A survey of American academics dealing with foreign policy found that two-thirds advocate an immediate and unconditional return by Washington to the nuclear deal.

The Middle East Scholar Barometer, based at the University of Maryland, found that 67 percent of the respondents said the foreign policy strategy that was most likely to produce “favorable results” for the US would be President Biden returning “immediately” to the current Joint Comprehensive Plan of Action (JCPOA) before negotiating any other conditions with Iran.

Also, in the survey, released February 16, some 75 percent of the experts said the US returning to the deal would reduce the likelihood of Iran getting a nuclear weapon within the next decade.

“That was an overwhelming response,” Shibley Telhami, a Mideast scholar and the Anwar Sadat professor for peace and development at the University of Maryland, told Newsweek. Telhami developed the survey.

“If you reopen the deal, there are two issues that are problematic,” said Telhami. The first is that the US would need to negotiate the agreement with allies who are already vested in the deal, including some of Amer-ica’s closest European partners.

The second issue concerns the “fear” that ever reaching a deal again would become impossible, said Telhami. He added that postponing the negotiation process opens up the possibility of “military escalation,” of which the academic community is largely opposed. Only 1 percent of those surveyed supported military action against Iran.

The survey was conducted from February 8 to 15 as a joint project between the University of Maryland Critical Issues Poll, which Telhami directs, and the Project on Middle East Political Science at George Washington University.
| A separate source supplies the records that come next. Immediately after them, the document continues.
-- ==== Sys2Proof/Machine/Swap.lean ====
section
/-! DEFINITION. Swap.lean: pre-emption, saving and restoring of leases as images (16 R378-R387), YIELD (05 R126), and the registers
that ask for them (16 R377). -/

namespace Sys2Proof.Machine

/-! ## Pre-emption (16 R378, R379) -/

/-- CT stands where a save may begin: at a boundary with TE = 1, or arrived at a barrier (16 R369, R379; 10 R247). -/
def State.atSavePoint (s : State) : Bool :=
  let c := s.cur.ct
  c.trapCtl.getLsbD 0 && (s.atBoundary || s.faulted .ct ||
    (c.wdone && c.wait = .sent && opcodeOf c.ir = 0x3E && (s.cur.st = .running || s.cur.st = .parked)))

/-- The lease in focus stops issuing: an ACQ request or an arrival of a shape instruction is withdrawn, a barrier's arrival stays
counted. -/
def beginSave (s : State) : State :=
  if !s.cur.preAsked || !s.atSavePoint || s.cur.frozen then s
  else s.onCur fun l =>
    { l with pre := .draining (l.pre = .byYield),
             ct := { l.ct with wait := if opcodeOf l.ct.ir = 0x3E then l.ct.wait else .none } }

def execPreemption (l : Nat) (s : State) : Out := .next (onLease l s beginSave)

/-- Pre-empts the group of a lease: a chained group is saved whole. -/
def askSave (l : Nat) (p : Pre) (s : State) : State :=
  match s.lease? l with
  | none => s
  | some f =>
    let g := s.groupOf f
    s.mapLeases fun x =>
      if g.contains x.id && (x.st = .running || x.st = .parked) && x.pre = .none && !x.prologue then { x with pre := p } else x

/-! ## YIELD (05 R126) -/

/-- The state as it would be with a group's plots released. -/
def State.without (s : State) (g : List Nat) : State :=
  let ls := g.filterMap s.lease?
  let s := ls.foldl (fun s l => (s.addUp l.part l.rcb 0x0C 2 (· - l.n)).addUp l.part l.rcb 0x0E 2 (· - 1)) s
  (s.mapLeases fun x => if g.contains x.id then { x with st := .saved } else x).retable

/-- The state as it would be with no plots but a group's. -/
def State.onlyPlots (s : State) (g : List Nat) : State :=
  let ls := g.filterMap s.lease?
  let mine (d q : Nat) : Bool := ls.any fun l => l.die = d && l.plots.contains q
  { s with absent := (List.range 8).map fun d => (d, (List.range 16).foldl (fun n q => if mine d q then n else n + 2 ^ q) 0) }

/-- The plots of the place that the allocator finds for a launch. -/
def State.fitPlots (s : State) (x : Launch) : List (Nat × Nat) :=
  match s.fit x with
  | none => []
  | some (shape, d, row, col) =>
    ((groupPlots row col (match x.image with | some l => s.imageOffsets l | none => [(0, 0, shape)])).getD []).map fun q => (d, q)

/-- A launch of equal or higher priority waits that could be granted on the lease's plots: on them alone, or on some of them and plots
that are free. -/
def State.yieldTo (s : State) : Bool :=
  let l := s.cur
  let g := s.groupOf l
  let prio := (s.part l.part).prioOf l.rcb
  let s' := s.without g
  let ls := g.filterMap s.lease?
  let mine (x : Nat × Nat) : Bool := ls.any fun l => l.die = x.1 && l.plots.contains x.2
  ((List.range 8).filter fun k => prio ≤ k).any fun k =>
    (sget [] k s.queues).any fun x =>
      x.part = l.part && (((s.fit x).isNone && (s'.fitPlots x).any mine) || ((s'.onlyPlots g).fit x).isSome)

def execYield (t : Tok) (s : State) : Out :=
  ctWord t [] 0 (fun s => .plain (if s.yieldTo then askSave s.cur.id .byYield s else s)) s

/-! ## Quiescence (16 R379) -/

/-- A command of LD or SD that a save may leave: it moves bytes and stands at a segment's end, is held on a data queue, or cannot go
on. -/
def State.cmdQuiet (s : State) (c : Cmd) : Bool :=
  c.nextReq.isNone && !(s.ratoms.any fun r => r.lease = s.cur.id && r.cmd = c.seq) && !(c.kind = .wltake && c.offset = 1 && c.sent ≠ 1) &&
  ((c.kind.moves && c.offset % 65536 = 0) || s.queueHeld c || c.kind = .job || !s.cmdGoes c)

/-- The array owes no write: its commands have ended or stopped, or it stands still for want of room in a queue, and the save writes what it
owes the accumulator. -/
def Lease.arrayQuiet (l : Lease) : Bool :=
  l.fifoHeld || l.backPressure || (l.rowW.isEmpty && l.rowE.isEmpty && l.arr.all fun a => a.stopped)

/-- The weight load has ended or has saved its progress. -/
def Lease.loadQuiet (l : Lease) : Bool :=
  match l.load with
  | none => true
  | some x => hSpace x.g ≠ spScratch && x.out.isEmpty && x.doneAt.isNone

/-- Every write owed to the lease in focus is done. -/
def State.quiet (s : State) : Bool :=
  let l := s.cur
  l.saving && s.ctDrained && (l.pend.isEmpty || l.backPressure) && (l.cfgQ.isEmpty || l.backPressure) && l.arrayQuiet && l.loadQuiet &&
  l.cmds.all s.cmdQuiet && l.doneQ.isEmpty

/-- An image that has not drained occupies the shadow of a plot (16 R383). -/
def State.shadowBusy (s : State) (die : Nat) (plots : List Nat) : Bool :=
  s.leases.any fun l => l.st = .saved && !l.drained && l.die = die && l.plots.any plots.contains

/-! ## The swap (16 R382) -/

/-- The number of a plot in a lease's lane groups. -/
def Lease.laneOf (l : Lease) (q : Nat) : Option Nat := (List.range l.n).find? fun g => l.plot g = q

/-- The window offset of byte `off` of lane group g's share (08 R189). -/
def Lease.offsetOf (l : Lease) (g off : Nat) : Nat := (off / 512 * l.n + g) * 512 + off % 512

/-- Moves entries of a per-plot map to the lane groups of a lease. -/
def toLanes {α : Type} (l : Lease) (size : Nat) (m : SMap α) : SMap α :=
  m.filterMap fun e =>
    if e.1 / size / 16 = l.die then (l.laneOf (e.1 / size % 16)).map fun g => (g * size + e.1 % size, e.2) else none

/-- The entries of a lease's saved map as they stand on its plots. -/
def toPlots {α : Type} (l : Lease) (size : Nat) (m : SMap α) : SMap α :=
  m.map fun e => ((l.die * 16 + l.plot (e.1 / size)) * size + e.1 % size, e.2)

/-- The same place in the live plane and in the shadow plane, for a place of one of the plots of lease l (08 R191). -/
def Lease.flipKey (l : Lease) (k : Nat) : Option Nat :=
  let here := k % 2 ^ 48 / 2 ^ 23 / 16 = l.die && l.plots.contains (k % 2 ^ 48 / 2 ^ 23 % 16)
  if here && k / 2 ^ 48 = 2 then some (k + 2 ^ 48) else if here && k / 2 ^ 48 = 3 then some (k - 2 ^ 48) else none

/-- The live and shadow planes of the plots of lease l exchange roles, with their metadata (16 R382). -/
def State.flipPlanes (s : State) (l : Lease) : State :=
  let old := s.mem.filter fun c => (l.flipKey c.1).isNone
  let moved := s.mem.filterMap fun c => (l.flipKey c.1).map fun k => (k, c.2)
  let oldM := s.gmeta.filter fun c => (l.flipKey (64 * c.1)).isNone
  let movedM := s.gmeta.filterMap fun c => (l.flipKey (64 * c.1)).map fun k => (k / 64, c.2)
  { s with mem := moved.foldl (fun m c => writeByte m c.1 c.2) old, gmeta := movedM.foldl (fun m c => sset 0 c.1 c.2 m) oldM,
           badGran := s.badGran.map fun g => ((l.flipKey (64 * g)).map (· / 64)).getD g }

/-- The window offset of a place in the shadow planes of the plots of lease l. -/
def Lease.shadowOffset (l : Lease) (k : Nat) : Option Nat :=
  if k / 2 ^ 48 = 3 && k % 2 ^ 48 / 2 ^ 23 / 16 = l.die && k % 2 ^ 23 < l.scratch * 2 ^ 20 then
    (l.laneOf (k % 2 ^ 48 / 2 ^ 23 % 16)).map fun g => l.offsetOf g (k % 2 ^ 23)
  else none

/-- The shadow planes of the plots of lease l hold nothing. -/
def State.clearShadow (s : State) (l : Lease) : State :=
  let shadow (k : Nat) : Bool := k / 2 ^ 48 = 3 && (l.flipKey k).isSome
  { s with mem := s.mem.filter (fun c => !shadow c.1), gmeta := s.gmeta.filter (fun c => !shadow (64 * c.1)) }

/-- Saves the plots' contents of the lease in focus: the window in the shadow planes, the registers in the shadow store. -/
def savePlots (s : State) : State :=
  let l := s.cur
  let l' : Lease := { l with savedVecs := toLanes l 256 s.vfile, savedAcc := toLanes l 512 s.accs, savedInt := toLanes l 512 s.accInt }
  (({ s with cur := l' }).flipPlanes l).clearPlots l

/-- The first granule of the saved lease's window in the shadow planes that has an uncorrectable error. -/
def State.badShadow (s : State) (l : Lease) : Option Nat := s.badGran.find? fun g => (l.shadowOffset (64 * g)).isSome

/-- The window of the saved lease in focus leaves the shadow planes (16 R383). -/
def drainWindow (s : State) : State :=
  let l := s.cur
  let wins := s.mem.filterMap fun c => (l.shadowOffset c.1).map fun x => (x, c.2)
  let metas := s.gmeta.filterMap fun c => (l.shadowOffset (64 * c.1)).map fun x => (x / 64, c.2)
  (s.onCur fun l =>
    { l with savedWin := wins.foldl (fun m c => writeByte m c.1 c.2) [],
             savedMeta := metas.foldl (fun m c => sset 0 c.1 c.2 m) [] }).clearShadow l

/-- The group has no lease that still owes a write or whose plots a drain occupies. -/
def State.groupQuiet (s : State) (g : List Nat) : Bool :=
  g.all fun i => (s.focus i).quiet && !s.shadowBusy (s.focus i).cur.die (s.focus i).cur.plots

/-- KiB of a parcel's sections CT, Rings, Engines, Queues and Array, whose sizes are open (16 R385; log entry 24). -/
def Lease.fixedKib (l : Lease) : Nat := 2 + Config.sectionKib l.n l.accrows

/-- Registers and rows that a lane group's part of an image holds (16 R385). -/
def Lease.laneRows (l : Lease) : Nat := l.vregs + 12 + l.accrows

/-- KiB of a group's image (16 R384, R385): the sections Lane groups and Window stand last. -/
def Lease.sections (l : Lease) : Nat := l.fixedKib + (l.n * l.laneRows + 1) / 2 + l.n * l.scratch * 1152
def State.imageKib (s : State) (g : List Nat) : Nat := ((g.filterMap s.lease?).map Lease.sections).foldl (· + ·) 1

/-- Results that only a full queue holds up are written, and SELK runs to its end (16 R379). -/
def finishHeld (s : State) : State :=
  let s := s.cur.pend.foldl State.finishPend s
  let s := s.cur.cfgQ.foldl finishCfg s
  let s := if s.cur.rowW.isEmpty then s else finishRows s
  s.onCur fun l => { l with pend := [], cfgQ := [] }

/-- Every parcel of a group is saved: plots and budgets are released and the counter stops. Its unfinished cards get their RESUME, at the
ends of their segments (09 R218, R231, R232). -/
def saveGroup (g : List Nat) (s : State) : State :=
  match g.head?.bind s.lease? with
  | none => s
  | some f =>
    let yielded := f.pre = .draining true
    let kib := s.imageKib g
    let s := g.foldl (fun s i => asLease i s fun s =>
      let l := s.cur
      let s := (s.addUp l.part l.rcb 0x0C 2 (· - l.n)).addUp l.part l.rcb 0x0E 2 (· - 1)
      (savePlots (finishHeld s.writeResumes)).onCur fun l =>
        { l with st := .saved, pre := .none, drained := false, yielded := yielded, queued := yielded, imgKib := kib, sweptGens := [] }) s
    let s := s.onPart f.part fun q => { q with ctxCount := q.ctxCount + if yielded then 0 else 1 }
    let s := if !yielded then s
      else s.enqueue ((s.part f.part).prioOf f.rcb)
        { part := f.part, task := f.task, rcb := f.rcb, kernel := f.kernel, args := 0, image := some f.id }
    s.retable.settleAbsent

/-- A save reads every register: the groups' leases after repairs, or the halt that an uncorrectable error raises (04 R96). -/
def readAll : List Nat → State → Except State State
  | [], s => .ok s
  | i :: r, s =>
    let old := s.cur.id
    match (s.focus i).readRegs .ct ((s.focus i).cur.ct.bad.map fun b => (b.file, b.reg)) with
    | .ok s => readAll r (s.focus old)
    | .error s => .error (s.focus old)

/-- Quiescence of lease l's group: the save takes place. -/
def contextSave (s : State) : State :=
  let g := s.groupOf s.cur
  if s.cur.frozen || !s.groupQuiet g then s
  else match readAll g s with
    | .ok s => saveGroup g s
    | .error s => s

def execContextSave (l : Nat) (s : State) : Out := .next (onLease l s contextSave)

/-! ## The image pool (16 R383, R384) -/

/-- Entry PARCEL p of an image header: x's offsets from the first parcel f. -/
def parcelEntry (sect : Nat) (f x : Lease) : Nat :=
  sect * 2 ^ 32 + x.aid * 2 ^ 16 + (if x.chout.isSome then 2 ^ 15 else 0) + (if x.chin.isSome then 2 ^ 14 else 0) +
    (x.col + 8 - f.col) % 8 * 2 ^ 11 + (x.row + 8 - f.row) % 8 * 2 ^ 8 + (if x.ori then 16 else 0) + x.shape

/-- Section offsets of a group's parcels, in KiB. -/
def sectOffsets : Nat → List Lease → List (Nat × Lease)
  | _, [] => []
  | k, l :: r => (k, l) :: sectOffsets (k + l.sections) r

/-- The first 252 bytes of an image header. -/
def imageHead (f : Lease) (ls : List Lease) (flags kib : Nat) : List Byte :=
  let es := (sectOffsets 1 ls).map fun e => (parcelEntry e.1 f e.2, 8)
  packLe ([(0x58434748, 4), (0x0100, 2), (ls.length, 1), (flags, 1), (f.part, 1), (f.race, 1), (f.ct.vcmode.toNat % 2, 1), (0, 1), (kib, 4),
    (f.vc, 8), (f.kernelId, 8), (f.rcb, 8), (f.kernel, 8), (0, 16)] ++ es ++ List.replicate (16 - es.length) (0, 8) ++ [(0, 60)])

/-- The lease has fault-queue entries that are not resolved. -/
def State.hasFaults (s : State) (l : Nat) : Bool :=
  let q := s.part ((s.lease? l).map (·.part) |>.getD 0)
  (q.faultWait ++ q.faultOpen).any fun e => e.lease = l

/-- An image header with its CHECK; the second flag marks a stop dump. -/
def State.imageHeader (s : State) (g : List Nat) (dump : Bool) : List Byte :=
  let ls := g.filterMap s.lease?
  match ls with
  | [] => []
  | f :: _ =>
    let flags := (if g.any s.hasFaults then 1 else 0) + (if dump then 2 else 0) + (if f.yielded then 4 else 0)
    let b := imageHead f ls flags (s.imageKib g)
    b ++ leBytes (crc32 b) 4

/-- The first MiB of the pool from which n MiB are free. -/
def State.poolRoom (s : State) (p n : Nat) : Option Nat :=
  let q := s.part p
  let used := s.leases.filterMap fun l => if l.part = p then l.imgAt.map fun a => (a, (l.imgKib + 1023) / 1024) else none
  (List.range (q.imgLen.toNat + 1)).find? fun a => a + n ≤ q.imgLen.toNat && used.all fun u => a + n ≤ u.1 || u.1 + u.2 ≤ a

/-- Bytes whose values the spec does not give: those of sections whose layout it leaves out. -/
def State.freeBytes (s : State) : Nat → List Byte × State
  | 0 => ([], s)
  | n + 1 =>
    let (k, s) := s.nextFree
    let (r, s) := s.freeBytes n
    (Config.freeByte k :: r, s)

/-- The footprint table of a lease (09 R213): an entry in use for each memory command in flight, the others zero. -/
def Lease.footprints (l : Lease) : List Byte :=
  let es := (l.cmds.filter Cmd.inTable).map fun c => c.fpEntry (l.aidOf c.stream)
  es.flatten ++ List.replicate (512 - 32 * es.length) 0

/-- The byte of a parcel's sections at which its footprint table stands, after CT's first fields (DESIGN CHOICE, log entry 24). -/
def Lease.footprintAt (l : Lease) : Nat := 832 + 64 * (Config.footprintLine l.n l.accrows % (16 * l.fixedKib - 20))

/-- The first fields of section CT: the resume point, s1 to s31, the shadow registers and h0 to h15, each in its own width (16 R385;
DEDUCED, log entry 24). -/
def Lease.ctFields (l : Lease) : List Byte :=
  packLe ((l.ct.resume.toNat, 8) :: ((List.range 31).map fun k => ((sget 0 (k + 1) l.ct.sregs).toNat, 8)) ++
    ((List.range 8).map fun k => ((sget 0 (k + 24) l.ct.shadow).toNat, 8)) ++ (List.range 16).map fun k => ((l.ct.handle k).toNat, 32))

/-- The designators of the registers that a lane group saves, in their order (16 R385). -/
def Lease.savedRegs (l : Lease) : List Nat :=
  List.range l.vregs ++ (List.range 8).map (fun k => 64 + k) ++ (List.range 4).map fun k => 128 + k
A non-random sample of 521 experts participated, providing perspective on how their opinions on current approaches to Middle East policy compare.

All experts were members of either the Middle East Studies Association or the Middle East and North Africa section of the American Political Science Association, two of the leading academic groups on the study of the Middle East.

Only 4 percent of the respondents were in favor of continuing the “maximum pressure” strategy, which Telhami said harmfully affects the people of Iran more than the country’s nuclear program.